_INPUT RECORDS_.
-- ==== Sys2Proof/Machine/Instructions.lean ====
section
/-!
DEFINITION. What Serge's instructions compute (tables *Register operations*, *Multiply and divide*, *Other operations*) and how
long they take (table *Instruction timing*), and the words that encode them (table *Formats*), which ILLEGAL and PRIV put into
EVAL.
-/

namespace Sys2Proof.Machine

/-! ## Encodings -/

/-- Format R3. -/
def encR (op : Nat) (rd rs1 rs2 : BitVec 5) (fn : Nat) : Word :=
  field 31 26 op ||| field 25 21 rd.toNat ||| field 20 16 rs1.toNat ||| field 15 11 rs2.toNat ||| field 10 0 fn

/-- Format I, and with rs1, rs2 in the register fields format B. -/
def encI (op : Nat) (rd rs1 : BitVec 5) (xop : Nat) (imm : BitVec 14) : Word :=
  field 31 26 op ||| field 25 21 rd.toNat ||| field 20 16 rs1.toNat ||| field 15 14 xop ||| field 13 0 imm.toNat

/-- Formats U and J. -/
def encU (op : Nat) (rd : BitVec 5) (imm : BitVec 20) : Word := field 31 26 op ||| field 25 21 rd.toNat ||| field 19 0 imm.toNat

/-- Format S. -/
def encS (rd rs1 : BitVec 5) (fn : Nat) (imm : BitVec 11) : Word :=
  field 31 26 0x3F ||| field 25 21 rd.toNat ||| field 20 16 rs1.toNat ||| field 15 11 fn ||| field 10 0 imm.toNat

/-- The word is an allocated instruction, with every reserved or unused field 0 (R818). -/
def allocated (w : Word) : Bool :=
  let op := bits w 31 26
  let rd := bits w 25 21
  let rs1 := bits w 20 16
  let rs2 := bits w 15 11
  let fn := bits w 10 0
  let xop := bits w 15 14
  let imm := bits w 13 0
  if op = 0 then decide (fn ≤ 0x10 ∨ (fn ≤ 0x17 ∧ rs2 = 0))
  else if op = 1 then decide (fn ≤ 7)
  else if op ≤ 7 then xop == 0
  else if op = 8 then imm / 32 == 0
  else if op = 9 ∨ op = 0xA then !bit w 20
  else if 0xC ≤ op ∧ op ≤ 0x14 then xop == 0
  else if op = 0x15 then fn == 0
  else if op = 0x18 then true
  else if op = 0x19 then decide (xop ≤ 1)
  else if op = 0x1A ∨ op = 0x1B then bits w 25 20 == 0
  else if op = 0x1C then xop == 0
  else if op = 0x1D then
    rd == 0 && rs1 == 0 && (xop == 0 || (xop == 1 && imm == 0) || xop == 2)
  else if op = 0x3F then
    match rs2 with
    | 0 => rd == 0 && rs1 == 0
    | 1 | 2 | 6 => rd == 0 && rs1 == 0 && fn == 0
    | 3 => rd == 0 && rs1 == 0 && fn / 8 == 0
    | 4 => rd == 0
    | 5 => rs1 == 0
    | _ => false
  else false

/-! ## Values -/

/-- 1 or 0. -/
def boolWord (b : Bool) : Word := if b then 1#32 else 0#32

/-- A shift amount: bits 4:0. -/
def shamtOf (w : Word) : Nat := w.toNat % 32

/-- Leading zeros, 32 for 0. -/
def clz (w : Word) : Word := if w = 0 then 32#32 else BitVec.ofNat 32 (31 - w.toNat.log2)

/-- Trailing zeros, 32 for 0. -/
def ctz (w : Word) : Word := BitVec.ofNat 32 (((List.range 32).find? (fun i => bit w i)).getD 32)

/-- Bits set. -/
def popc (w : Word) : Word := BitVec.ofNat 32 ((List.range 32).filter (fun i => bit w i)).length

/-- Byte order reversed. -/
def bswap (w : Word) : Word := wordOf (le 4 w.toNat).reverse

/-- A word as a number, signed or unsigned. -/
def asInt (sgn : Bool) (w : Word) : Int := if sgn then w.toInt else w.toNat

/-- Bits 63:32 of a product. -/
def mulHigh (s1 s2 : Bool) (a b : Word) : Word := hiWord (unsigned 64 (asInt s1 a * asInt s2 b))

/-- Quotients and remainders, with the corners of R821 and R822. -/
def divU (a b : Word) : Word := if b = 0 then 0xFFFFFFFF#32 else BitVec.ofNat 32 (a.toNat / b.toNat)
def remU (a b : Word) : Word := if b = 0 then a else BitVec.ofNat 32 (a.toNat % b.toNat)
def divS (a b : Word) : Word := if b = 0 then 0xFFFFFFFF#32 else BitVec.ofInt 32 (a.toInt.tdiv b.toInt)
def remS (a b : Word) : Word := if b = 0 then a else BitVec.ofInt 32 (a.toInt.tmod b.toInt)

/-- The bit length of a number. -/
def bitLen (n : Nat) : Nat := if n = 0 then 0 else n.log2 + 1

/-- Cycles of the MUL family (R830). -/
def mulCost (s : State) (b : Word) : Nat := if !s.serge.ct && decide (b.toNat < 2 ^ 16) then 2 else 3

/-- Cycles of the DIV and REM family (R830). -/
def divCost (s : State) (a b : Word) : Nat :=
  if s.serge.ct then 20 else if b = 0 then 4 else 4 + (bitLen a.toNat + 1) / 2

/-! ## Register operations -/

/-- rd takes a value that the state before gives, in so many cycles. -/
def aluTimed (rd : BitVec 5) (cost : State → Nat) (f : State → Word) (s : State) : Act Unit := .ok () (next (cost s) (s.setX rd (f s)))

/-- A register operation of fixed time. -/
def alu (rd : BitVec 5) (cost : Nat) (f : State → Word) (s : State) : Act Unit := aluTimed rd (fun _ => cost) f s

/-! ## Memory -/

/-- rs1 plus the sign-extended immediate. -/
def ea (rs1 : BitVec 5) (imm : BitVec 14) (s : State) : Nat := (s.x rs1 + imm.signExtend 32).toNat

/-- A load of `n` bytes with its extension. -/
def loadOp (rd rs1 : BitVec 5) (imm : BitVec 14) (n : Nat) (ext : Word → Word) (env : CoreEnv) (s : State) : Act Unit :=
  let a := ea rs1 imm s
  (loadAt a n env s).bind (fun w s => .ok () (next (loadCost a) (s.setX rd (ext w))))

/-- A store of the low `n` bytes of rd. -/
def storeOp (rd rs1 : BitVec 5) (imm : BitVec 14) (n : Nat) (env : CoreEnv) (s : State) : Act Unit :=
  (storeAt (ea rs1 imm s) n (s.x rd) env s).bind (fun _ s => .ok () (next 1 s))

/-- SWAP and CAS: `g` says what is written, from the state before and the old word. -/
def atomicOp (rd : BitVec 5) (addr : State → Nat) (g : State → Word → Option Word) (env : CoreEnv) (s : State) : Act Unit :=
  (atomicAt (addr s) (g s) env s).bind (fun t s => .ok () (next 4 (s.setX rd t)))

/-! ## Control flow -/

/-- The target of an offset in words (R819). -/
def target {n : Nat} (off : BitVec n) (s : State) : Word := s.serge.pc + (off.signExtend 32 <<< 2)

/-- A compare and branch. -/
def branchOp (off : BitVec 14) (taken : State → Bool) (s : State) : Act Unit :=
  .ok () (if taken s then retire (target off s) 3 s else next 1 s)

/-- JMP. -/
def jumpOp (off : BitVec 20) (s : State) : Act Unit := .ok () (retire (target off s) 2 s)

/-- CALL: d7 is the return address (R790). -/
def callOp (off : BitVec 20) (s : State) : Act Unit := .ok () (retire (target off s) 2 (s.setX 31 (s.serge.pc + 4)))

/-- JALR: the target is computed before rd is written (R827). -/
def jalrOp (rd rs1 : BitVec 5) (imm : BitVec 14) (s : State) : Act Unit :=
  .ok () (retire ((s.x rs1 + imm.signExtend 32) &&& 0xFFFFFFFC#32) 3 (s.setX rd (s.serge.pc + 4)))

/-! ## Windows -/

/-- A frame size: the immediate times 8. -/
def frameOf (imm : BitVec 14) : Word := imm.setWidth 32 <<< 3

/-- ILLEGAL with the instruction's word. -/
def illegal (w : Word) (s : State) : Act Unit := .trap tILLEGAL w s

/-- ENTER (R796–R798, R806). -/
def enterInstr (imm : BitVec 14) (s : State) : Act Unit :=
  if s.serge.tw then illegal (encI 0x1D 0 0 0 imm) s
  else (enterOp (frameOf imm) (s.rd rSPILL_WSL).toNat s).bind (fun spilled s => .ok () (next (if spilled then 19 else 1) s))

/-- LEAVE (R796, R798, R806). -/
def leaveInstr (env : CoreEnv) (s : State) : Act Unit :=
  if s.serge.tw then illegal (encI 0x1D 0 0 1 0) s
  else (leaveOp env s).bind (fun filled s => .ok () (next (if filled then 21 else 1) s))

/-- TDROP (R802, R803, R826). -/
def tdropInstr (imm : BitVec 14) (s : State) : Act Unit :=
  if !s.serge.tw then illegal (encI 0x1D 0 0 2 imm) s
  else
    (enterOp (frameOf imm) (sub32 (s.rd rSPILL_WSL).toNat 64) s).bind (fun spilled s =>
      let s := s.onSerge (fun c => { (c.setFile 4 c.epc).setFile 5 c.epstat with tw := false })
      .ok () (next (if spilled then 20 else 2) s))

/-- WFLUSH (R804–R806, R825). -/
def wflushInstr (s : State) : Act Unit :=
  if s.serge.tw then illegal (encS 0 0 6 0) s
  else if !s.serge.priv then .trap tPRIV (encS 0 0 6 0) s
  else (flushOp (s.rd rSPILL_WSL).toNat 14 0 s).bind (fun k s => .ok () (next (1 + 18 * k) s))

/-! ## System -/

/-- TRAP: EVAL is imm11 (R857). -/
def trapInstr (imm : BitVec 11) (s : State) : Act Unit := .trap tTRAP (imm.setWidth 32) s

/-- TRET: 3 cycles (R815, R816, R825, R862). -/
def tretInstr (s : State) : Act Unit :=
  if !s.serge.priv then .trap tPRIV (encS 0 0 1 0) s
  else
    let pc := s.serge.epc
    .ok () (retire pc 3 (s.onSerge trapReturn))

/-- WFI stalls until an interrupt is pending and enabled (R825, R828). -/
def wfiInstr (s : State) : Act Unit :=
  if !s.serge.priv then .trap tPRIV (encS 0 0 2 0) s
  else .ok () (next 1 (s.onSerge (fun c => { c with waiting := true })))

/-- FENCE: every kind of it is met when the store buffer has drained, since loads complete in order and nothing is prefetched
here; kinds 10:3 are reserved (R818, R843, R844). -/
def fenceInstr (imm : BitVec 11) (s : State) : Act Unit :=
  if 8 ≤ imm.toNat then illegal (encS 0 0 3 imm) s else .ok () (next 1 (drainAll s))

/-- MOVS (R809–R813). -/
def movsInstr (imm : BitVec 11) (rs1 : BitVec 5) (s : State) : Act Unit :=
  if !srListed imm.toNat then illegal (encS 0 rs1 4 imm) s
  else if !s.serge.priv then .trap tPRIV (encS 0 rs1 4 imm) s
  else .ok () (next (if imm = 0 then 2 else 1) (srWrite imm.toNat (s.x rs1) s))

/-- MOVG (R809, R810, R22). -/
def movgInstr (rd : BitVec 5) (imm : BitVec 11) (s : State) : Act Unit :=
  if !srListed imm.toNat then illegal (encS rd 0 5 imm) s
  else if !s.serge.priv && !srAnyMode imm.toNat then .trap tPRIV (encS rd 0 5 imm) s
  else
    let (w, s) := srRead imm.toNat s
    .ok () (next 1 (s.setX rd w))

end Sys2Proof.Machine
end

_TASK TO CARRY OUT_. How many of the lines above include the string "words"? Answer with the number only.

_YOUR SOLUTION_. 2